*Task goal*
Look through the lines below, find those with the word "sleep", and copy them.

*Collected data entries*
- - - - -
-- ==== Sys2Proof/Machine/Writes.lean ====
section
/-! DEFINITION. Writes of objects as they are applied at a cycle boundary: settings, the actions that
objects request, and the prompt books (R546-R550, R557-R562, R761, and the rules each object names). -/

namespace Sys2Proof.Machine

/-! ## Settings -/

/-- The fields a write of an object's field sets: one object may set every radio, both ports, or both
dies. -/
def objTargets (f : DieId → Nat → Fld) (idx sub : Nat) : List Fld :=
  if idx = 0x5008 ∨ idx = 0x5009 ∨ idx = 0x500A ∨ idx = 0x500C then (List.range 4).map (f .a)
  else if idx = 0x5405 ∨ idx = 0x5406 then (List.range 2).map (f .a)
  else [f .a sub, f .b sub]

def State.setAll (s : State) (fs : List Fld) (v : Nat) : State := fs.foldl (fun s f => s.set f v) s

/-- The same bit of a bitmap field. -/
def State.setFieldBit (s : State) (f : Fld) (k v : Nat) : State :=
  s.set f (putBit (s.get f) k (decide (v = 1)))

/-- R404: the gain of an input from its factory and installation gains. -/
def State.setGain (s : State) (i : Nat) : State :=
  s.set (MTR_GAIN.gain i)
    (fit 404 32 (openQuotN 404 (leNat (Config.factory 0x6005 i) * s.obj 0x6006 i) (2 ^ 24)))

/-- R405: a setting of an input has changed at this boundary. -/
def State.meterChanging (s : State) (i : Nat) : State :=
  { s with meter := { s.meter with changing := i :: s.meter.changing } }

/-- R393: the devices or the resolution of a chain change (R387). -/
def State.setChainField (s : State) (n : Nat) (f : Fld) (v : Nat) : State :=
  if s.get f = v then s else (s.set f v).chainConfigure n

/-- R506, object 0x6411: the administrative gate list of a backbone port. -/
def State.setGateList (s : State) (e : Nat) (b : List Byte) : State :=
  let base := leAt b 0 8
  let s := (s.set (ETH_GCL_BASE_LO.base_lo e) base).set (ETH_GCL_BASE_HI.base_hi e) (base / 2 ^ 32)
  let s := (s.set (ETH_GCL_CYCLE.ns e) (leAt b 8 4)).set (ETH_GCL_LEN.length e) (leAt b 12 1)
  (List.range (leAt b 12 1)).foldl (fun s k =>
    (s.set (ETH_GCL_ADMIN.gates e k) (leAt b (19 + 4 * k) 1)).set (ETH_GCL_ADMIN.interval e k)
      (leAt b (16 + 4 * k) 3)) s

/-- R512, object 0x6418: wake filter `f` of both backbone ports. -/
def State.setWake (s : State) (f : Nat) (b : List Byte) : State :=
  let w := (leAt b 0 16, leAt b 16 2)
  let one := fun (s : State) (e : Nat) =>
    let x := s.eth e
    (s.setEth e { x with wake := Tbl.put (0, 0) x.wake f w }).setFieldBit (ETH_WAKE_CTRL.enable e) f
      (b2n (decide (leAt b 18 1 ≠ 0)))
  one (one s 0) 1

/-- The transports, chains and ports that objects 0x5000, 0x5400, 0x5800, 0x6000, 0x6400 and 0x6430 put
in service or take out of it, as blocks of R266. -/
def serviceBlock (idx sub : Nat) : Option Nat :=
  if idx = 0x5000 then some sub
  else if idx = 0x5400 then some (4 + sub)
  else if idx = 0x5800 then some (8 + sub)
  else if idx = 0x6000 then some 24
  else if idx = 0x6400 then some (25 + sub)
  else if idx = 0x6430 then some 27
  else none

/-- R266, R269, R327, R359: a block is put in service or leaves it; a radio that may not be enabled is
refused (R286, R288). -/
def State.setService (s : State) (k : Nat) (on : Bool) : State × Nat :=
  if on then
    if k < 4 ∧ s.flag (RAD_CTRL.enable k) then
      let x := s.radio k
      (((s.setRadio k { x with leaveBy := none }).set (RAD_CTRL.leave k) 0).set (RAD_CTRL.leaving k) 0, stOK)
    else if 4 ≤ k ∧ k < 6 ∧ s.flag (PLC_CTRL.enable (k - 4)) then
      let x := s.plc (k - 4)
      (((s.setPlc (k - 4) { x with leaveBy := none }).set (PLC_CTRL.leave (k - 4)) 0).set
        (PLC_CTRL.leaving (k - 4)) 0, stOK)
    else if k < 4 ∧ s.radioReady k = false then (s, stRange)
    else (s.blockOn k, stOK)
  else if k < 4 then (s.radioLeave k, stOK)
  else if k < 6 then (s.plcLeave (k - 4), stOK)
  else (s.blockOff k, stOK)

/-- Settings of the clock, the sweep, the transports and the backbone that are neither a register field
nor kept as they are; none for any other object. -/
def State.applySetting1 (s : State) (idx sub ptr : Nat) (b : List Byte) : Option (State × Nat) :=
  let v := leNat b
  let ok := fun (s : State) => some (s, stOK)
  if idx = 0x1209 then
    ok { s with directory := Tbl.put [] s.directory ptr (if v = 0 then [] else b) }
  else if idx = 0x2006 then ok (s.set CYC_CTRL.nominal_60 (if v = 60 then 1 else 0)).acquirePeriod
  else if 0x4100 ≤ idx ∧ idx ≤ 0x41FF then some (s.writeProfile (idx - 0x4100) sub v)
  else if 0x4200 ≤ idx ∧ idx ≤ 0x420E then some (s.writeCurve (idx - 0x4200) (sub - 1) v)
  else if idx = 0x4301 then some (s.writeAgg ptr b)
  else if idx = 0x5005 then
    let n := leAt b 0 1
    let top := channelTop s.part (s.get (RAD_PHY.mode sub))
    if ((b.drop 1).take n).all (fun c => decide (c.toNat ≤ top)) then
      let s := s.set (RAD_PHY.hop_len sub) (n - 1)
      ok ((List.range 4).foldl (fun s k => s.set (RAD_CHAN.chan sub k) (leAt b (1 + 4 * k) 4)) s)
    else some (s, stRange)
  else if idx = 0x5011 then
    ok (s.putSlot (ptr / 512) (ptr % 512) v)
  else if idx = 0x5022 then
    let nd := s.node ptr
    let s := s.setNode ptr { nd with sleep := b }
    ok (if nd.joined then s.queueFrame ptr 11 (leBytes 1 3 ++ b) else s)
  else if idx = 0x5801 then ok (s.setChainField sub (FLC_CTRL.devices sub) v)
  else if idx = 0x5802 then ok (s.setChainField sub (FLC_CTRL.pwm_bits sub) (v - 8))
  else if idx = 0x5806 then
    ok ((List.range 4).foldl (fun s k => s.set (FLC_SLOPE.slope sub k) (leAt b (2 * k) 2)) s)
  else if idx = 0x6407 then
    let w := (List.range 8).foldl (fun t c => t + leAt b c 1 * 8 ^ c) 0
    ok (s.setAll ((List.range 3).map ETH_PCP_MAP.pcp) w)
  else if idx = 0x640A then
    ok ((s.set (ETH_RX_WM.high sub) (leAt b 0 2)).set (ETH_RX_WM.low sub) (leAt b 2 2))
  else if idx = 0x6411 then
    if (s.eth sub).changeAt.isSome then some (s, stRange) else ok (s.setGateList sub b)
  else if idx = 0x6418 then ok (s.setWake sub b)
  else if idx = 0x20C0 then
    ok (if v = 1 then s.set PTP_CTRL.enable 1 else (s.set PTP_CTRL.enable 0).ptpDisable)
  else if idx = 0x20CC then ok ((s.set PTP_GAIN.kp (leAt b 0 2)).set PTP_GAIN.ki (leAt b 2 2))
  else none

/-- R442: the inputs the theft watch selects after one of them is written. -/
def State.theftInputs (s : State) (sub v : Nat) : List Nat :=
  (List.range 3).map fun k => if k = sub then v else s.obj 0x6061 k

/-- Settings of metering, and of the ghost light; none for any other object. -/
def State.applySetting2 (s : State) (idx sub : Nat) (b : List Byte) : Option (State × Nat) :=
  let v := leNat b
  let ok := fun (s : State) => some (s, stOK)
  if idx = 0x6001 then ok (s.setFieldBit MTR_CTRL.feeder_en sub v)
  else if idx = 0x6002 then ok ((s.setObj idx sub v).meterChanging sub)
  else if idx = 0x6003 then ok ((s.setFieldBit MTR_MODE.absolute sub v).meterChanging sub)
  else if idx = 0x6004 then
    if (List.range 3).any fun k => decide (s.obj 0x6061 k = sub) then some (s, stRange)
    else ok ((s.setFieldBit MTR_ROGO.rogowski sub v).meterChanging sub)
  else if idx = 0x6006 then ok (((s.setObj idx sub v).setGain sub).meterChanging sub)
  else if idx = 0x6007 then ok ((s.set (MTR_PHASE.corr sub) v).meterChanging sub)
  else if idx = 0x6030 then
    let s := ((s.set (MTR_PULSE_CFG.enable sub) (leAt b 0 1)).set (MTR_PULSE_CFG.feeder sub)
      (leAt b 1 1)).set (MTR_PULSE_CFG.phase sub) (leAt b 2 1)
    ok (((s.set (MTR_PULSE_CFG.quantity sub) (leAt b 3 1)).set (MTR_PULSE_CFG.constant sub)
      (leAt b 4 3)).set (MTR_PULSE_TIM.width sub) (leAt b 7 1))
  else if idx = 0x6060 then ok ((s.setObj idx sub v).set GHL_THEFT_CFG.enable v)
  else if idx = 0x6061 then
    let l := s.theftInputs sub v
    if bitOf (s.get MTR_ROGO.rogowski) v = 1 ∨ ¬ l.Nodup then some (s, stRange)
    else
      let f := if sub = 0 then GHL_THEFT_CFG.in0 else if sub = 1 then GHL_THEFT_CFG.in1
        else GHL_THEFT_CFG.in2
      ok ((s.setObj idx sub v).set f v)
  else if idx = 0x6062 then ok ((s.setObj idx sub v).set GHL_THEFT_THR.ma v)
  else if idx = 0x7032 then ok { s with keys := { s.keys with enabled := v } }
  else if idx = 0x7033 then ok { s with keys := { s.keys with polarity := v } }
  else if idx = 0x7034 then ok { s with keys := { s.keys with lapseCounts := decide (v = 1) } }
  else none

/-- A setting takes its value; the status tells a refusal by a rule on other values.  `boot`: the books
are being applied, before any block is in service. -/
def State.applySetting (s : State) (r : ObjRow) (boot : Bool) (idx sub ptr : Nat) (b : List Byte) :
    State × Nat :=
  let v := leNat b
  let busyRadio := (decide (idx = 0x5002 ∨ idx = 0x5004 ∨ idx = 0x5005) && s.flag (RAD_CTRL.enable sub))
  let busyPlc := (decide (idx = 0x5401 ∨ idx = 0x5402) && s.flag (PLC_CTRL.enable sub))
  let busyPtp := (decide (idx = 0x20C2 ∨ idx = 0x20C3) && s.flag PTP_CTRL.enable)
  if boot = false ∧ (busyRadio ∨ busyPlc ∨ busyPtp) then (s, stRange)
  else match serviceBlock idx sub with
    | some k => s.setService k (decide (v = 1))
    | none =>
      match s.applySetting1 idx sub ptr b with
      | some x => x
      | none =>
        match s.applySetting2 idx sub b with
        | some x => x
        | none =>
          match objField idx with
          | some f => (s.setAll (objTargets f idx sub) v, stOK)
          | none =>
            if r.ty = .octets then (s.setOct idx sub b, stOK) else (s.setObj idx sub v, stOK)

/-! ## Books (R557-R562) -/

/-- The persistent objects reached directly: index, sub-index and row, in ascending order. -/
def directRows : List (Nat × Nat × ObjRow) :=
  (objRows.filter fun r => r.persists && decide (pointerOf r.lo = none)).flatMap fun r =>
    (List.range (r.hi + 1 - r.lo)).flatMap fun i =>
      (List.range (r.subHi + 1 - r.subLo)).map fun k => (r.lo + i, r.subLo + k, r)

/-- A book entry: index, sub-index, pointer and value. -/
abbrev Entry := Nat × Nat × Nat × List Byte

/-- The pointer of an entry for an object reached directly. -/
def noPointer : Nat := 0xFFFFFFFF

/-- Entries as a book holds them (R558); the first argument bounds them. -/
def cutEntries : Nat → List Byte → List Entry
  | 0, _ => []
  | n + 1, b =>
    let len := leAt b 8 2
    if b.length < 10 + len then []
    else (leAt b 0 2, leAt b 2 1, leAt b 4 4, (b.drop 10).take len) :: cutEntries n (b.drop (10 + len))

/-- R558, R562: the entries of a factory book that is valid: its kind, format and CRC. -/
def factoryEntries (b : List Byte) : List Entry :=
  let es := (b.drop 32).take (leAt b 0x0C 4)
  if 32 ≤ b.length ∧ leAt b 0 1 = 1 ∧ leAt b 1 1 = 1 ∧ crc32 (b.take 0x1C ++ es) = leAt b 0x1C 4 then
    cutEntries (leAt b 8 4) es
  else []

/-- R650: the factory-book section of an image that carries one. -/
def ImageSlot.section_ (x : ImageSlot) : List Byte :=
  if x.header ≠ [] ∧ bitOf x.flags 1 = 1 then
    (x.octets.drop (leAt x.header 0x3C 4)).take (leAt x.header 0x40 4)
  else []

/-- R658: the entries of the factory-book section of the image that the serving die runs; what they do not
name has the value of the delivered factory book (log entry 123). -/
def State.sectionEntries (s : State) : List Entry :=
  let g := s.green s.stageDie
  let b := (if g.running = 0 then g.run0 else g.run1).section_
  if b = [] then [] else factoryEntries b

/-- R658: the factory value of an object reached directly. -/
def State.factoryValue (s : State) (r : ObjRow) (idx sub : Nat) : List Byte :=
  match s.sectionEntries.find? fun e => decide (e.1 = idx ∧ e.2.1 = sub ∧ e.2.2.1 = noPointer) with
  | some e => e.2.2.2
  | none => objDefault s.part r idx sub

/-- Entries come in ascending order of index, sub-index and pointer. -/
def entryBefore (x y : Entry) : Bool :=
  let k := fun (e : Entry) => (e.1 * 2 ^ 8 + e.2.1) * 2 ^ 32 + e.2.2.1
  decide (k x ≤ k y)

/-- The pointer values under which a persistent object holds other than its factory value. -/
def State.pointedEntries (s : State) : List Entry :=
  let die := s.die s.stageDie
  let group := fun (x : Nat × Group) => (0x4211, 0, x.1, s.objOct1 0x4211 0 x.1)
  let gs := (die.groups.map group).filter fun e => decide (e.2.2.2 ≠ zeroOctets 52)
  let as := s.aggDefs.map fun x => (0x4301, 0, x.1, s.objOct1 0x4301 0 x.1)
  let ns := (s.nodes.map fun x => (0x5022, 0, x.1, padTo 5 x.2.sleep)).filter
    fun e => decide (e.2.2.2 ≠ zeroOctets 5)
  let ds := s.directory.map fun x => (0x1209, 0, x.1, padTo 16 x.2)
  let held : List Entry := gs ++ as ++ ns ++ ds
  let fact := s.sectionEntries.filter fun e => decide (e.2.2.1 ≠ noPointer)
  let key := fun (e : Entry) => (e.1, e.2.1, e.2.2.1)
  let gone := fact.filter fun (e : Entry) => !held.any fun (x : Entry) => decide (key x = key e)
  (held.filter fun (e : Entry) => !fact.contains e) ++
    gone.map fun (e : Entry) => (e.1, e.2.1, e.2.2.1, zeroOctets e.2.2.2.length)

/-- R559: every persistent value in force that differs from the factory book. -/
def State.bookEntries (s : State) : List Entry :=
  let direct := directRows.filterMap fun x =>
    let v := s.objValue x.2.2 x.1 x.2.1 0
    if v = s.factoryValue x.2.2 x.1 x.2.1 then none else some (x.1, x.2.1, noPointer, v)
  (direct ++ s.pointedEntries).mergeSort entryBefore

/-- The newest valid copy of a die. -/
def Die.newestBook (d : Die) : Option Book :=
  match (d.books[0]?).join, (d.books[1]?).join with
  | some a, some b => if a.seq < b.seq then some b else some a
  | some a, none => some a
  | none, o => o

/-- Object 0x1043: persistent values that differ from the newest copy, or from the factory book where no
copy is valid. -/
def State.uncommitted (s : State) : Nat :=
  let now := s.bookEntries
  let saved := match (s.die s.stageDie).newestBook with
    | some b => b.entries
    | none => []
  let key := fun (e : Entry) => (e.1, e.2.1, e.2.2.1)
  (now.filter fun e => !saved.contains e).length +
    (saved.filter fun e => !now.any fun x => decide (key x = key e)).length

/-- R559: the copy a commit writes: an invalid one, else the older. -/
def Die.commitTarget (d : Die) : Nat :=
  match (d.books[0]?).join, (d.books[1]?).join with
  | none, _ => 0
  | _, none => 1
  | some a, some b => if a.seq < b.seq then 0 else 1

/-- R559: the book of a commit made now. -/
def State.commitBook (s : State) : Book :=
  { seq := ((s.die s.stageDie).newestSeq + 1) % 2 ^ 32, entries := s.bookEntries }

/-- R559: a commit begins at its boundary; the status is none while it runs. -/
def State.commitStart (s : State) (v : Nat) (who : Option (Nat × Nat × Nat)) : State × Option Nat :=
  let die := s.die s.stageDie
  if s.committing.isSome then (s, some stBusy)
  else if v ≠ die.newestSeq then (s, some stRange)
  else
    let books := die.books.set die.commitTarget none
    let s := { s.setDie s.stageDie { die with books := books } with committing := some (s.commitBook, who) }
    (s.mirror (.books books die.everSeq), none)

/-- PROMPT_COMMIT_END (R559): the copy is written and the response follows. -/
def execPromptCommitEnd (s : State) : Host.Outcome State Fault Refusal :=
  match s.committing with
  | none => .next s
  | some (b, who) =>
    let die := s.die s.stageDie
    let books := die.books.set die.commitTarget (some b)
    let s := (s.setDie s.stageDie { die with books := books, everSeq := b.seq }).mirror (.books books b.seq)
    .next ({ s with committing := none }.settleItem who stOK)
- - - - -
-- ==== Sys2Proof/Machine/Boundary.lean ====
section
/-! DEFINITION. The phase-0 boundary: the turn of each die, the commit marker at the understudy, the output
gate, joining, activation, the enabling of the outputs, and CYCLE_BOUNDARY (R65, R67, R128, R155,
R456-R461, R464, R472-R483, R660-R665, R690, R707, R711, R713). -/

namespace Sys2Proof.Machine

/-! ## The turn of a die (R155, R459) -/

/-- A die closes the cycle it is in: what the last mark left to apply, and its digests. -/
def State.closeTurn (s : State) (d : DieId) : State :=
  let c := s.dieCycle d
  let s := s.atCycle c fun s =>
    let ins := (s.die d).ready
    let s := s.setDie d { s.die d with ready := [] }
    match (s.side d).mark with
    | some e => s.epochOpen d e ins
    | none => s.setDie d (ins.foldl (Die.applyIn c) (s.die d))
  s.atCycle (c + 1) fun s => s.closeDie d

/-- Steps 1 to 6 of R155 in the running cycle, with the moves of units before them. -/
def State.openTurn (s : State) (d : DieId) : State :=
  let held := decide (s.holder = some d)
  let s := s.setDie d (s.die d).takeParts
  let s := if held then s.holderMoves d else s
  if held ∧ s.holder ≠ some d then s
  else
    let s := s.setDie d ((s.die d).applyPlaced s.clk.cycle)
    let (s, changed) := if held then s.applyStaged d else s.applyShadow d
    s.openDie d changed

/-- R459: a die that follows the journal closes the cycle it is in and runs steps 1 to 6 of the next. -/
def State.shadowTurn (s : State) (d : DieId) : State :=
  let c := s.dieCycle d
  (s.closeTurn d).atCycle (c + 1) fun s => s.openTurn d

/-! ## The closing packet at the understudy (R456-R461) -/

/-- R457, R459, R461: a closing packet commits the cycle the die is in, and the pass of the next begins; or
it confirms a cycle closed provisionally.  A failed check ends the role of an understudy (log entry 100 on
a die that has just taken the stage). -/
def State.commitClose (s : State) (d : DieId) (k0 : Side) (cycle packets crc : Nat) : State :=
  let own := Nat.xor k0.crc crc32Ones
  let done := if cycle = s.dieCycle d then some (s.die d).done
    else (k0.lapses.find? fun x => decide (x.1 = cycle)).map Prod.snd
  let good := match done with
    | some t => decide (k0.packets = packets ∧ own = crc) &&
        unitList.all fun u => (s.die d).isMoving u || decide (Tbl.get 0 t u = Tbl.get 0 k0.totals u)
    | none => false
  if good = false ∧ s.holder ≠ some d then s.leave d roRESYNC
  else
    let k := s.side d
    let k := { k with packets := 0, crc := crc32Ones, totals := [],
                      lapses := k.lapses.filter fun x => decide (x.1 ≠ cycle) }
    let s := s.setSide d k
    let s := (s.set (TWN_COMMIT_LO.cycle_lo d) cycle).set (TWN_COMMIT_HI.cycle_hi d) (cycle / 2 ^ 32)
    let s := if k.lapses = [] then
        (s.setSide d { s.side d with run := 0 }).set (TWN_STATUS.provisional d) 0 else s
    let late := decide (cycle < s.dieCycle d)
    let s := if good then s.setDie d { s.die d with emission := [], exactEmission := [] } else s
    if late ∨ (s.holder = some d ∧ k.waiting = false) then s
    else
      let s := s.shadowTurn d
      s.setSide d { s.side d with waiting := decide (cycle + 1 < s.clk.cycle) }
- - - - -
*Task solution*
    let s := s.setNode ptr { nd with sleep := b }
  let ns := (s.nodes.map fun x => (0x5022, 0, x.1, padTo 5 x.2.sleep)).filter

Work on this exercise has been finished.